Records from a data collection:
- Opening Delimiter -

-- ==== Sys2Proof/Machine/Device.lean ====
section
/-! DEFINITION. Device steps that registers start: bank modes, the deduplicating L2, time counters, power, start-up and
the root of trust (R27 to R29, R84, R91 to R99, R310 to R321, R391, R399). -/

namespace Sys2Proof.Machine

/-- A store to BMODE (R84): ignored while BUSY; an unchanged MODE updates CHAN and WINEN; another starts a change. DEDUCED, log 55. -/
def State.bmodeWrite (s : State) (cl b : Nat) (v : Word) : State :=
  let k := s.bank cl b
  if k.busy.isSome then s
  else
    let m := BitVec.ofNat 2 v.toNat
    s.setBank cl b { k with
      chan := BitVec.ofNat 12 (bitsAt v.toNat 20 12), winen := bitAt v.toNat 8
      busy := if m = k.mode then none else some m }

/-- Whether a change of mode keeps the bank's data (R84). -/
def keepsData (a b : BitVec 2) : Bool :=
  (a == modeScratch && b == modeLatch) || (a == modeLatch && b == modeScratch)

/-- A mode change finishes (R84): every change but one between SCRATCH and LATCH zeroes the bank and its poison; the device's
own writes that stalled come after it. HEAD, LEVEL and DROPS start at zero after every change, and the queue's generation is a new one:
the spec says so for the changes that zero a queue and says nothing of them in the others (DESIGN CHOICE, log 114). -/
def State.modeChangeDone (s : State) (cl b : Nat) : State :=
  let k := s.bank cl b
  match k.busy with
  | none => s
  | some m =>
    let lo := bankAddr cl b 0
    let s :=
      if keepsData k.mode m then s
      else { s with mem := memZero s.mem lo (lo + 0x40000)
                    poison := s.poison.filter fun p => decide (64 * p < lo) || decide (lo + 0x40000 ≤ 64 * p) }
    let s := s.setBank cl b { k with mode := m, busy := none, head := 0, level := 0, drops := 0, popped := 0
                                     gen := k.gen + 1, full := [], stalled := [], after := [] }
    let s := k.stalled.foldl (fun s p => s.devWrite p.1 p.2.1 p.2.2) s
    k.after.foldl (fun s p => match s.job? p.1 with | some j => s.sendCompletion j p.2 | none => s) s

/-- FQLEVEL.RESET (R399): in FIFO mode what has been popped and not committed is no part of the queue any more. -/
def State.fqReset (s : State) (cl b : Nat) : State :=
  let k := s.bank cl b
  s.setBank cl b { k with
    head := (k.head + k.level) % 0x40000, level := 0, drops := 0, popped := 0, gen := if k.mode = modeFifo then k.gen + 1 else k.gen }

/-- Whether a latch word of a bank is full. -/
def Bank.isFull (k : Bank) (w : Nat) : Bool := k.full.contains w
/-- Sets or clears a word's full bit. -/
def Bank.setFull (k : Bank) (w : Nat) (f : Bool) : Bank :=
  { k with full := if f then addSorted w k.full else k.full.filter (· != w) }

/-- Sets or clears a latch word's full bit; the waits for the word advance (R86, R344). -/
def State.setWord (s : State) (cl b w : Nat) (f : Bool) : State :=
  (s.setBank cl b ((s.bank cl b).setFull w f)).restartWaits fun _ on =>
    match on with
    | .latch a _ | .window _ a => a == bankAddr cl b (8 * w)
    | _ => false

/-- FLUSHALL (R98, R397): every dirty line, the cores' own ones too, is written back, every tag dropped, every entry freed, new
keys. -/
def State.l2FlushAll (s : State) : State :=
  if s.l2.busy then s else ({ s with l2 := { s.l2.flushed with busy := true } }).forget fun _ => true
/-- DOMCLR (R98, R397): the tags of one domain are dropped, and its dirty lines, the cores' own ones too, written back. -/
def State.l2DomClr (s : State) (dom : BitVec 12) : State :=
  if s.l2.busy then s
  else
    let mine := s.l2.tags.filter fun t => t.dom == some dom
    let l : L2 := mine.foldl (fun l t => l.dropTag t.line) s.l2
    ({ s with l2 := { l with
        stored := s.l2.stored.filter fun k => !(mine.any (·.line == k) || s.l2.asked.contains (k, some dom))
        busy := true } }).forget fun q => q.2 == some dom
/-- CLRCNT (R98): the event counters are zeroed. -/
def State.l2ClrCnt (s : State) : State :=
  if s.l2.busy then s
  else { s with l2 := { s.l2 with unshare := 0, wthru := 0, hmiss := 0, shares := 0, busy := true } }
/-- The L2 operation that L2CMD.OP names; other values are ignored (R98). -/
def State.l2Cmd (s : State) (v : Word) : State :=
  match bitsAt v.toNat 0 4 with
  | 1 => s.l2FlushAll
  | 2 => s.l2DomClr (BitVec.ofNat 12 (bitsAt v.toNat 16 12))
  | 3 => s.l2ClrCnt
  | _ => s

/-- A read of an L2 counter at its offset in the block (R99). -/
def State.l2Counter (s : State) (off : Nat) : Option Word :=
  let l := s.l2
  let dom : Option (BitVec 12) := some (BitVec.ofNat 12 (s.mmioGet (l2Block + 0x18) 0).toNat)
  let shared := l.entries.filter fun e => decide (2 ≤ e.refs)
  let n : Option Nat :=
    match off with
    | 0x100 => some l.tags.length
    | 0x108 => some l.entries.length
    | 0x110 => some shared.length
    | 0x118 => some (l.tags.filter fun t => shared.any (·.id == t.entry)).length
    | 0x120 => some (l.entries.filter fun e => e.refs == 65535).length
    | 0x128 => some (l.tags.filter fun t => t.dom == dom).length
    | 0x130 => some (l.entries.filter fun e => e.dom == dom).length
    | 0x140 => some l.unshare
    | 0x148 => some l.wthru
    | 0x150 => some l.hmiss
    | 0x158 => some l.shares
    | _ => none
  n.map fun v => BitVec.ofNat 64 v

- Closing Delimiter -

WORK TO BE COMPLETED: Retype exactly the lines above, from the one with "written back. -/" through the one with "are zeroed. -/", inclusive.

EXERCISE SOLUTION:
/-- DOMCLR (R98, R397): the tags of one domain are dropped, and its dirty lines, the cores' own ones too, written back. -/
def State.l2DomClr (s : State) (dom : BitVec 12) : State :=
  if s.l2.busy then s
  else
    let mine := s.l2.tags.filter fun t => t.dom == some dom
    let l : L2 := mine.foldl (fun l t => l.dropTag t.line) s.l2
    ({ s with l2 := { l with
        stored := s.l2.stored.filter fun k => !(mine.any (·.line == k) || s.l2.asked.contains (k, some dom))
        busy := true } }).forget fun q => q.2 == some dom
/-- CLRCNT (R98): the event counters are zeroed. -/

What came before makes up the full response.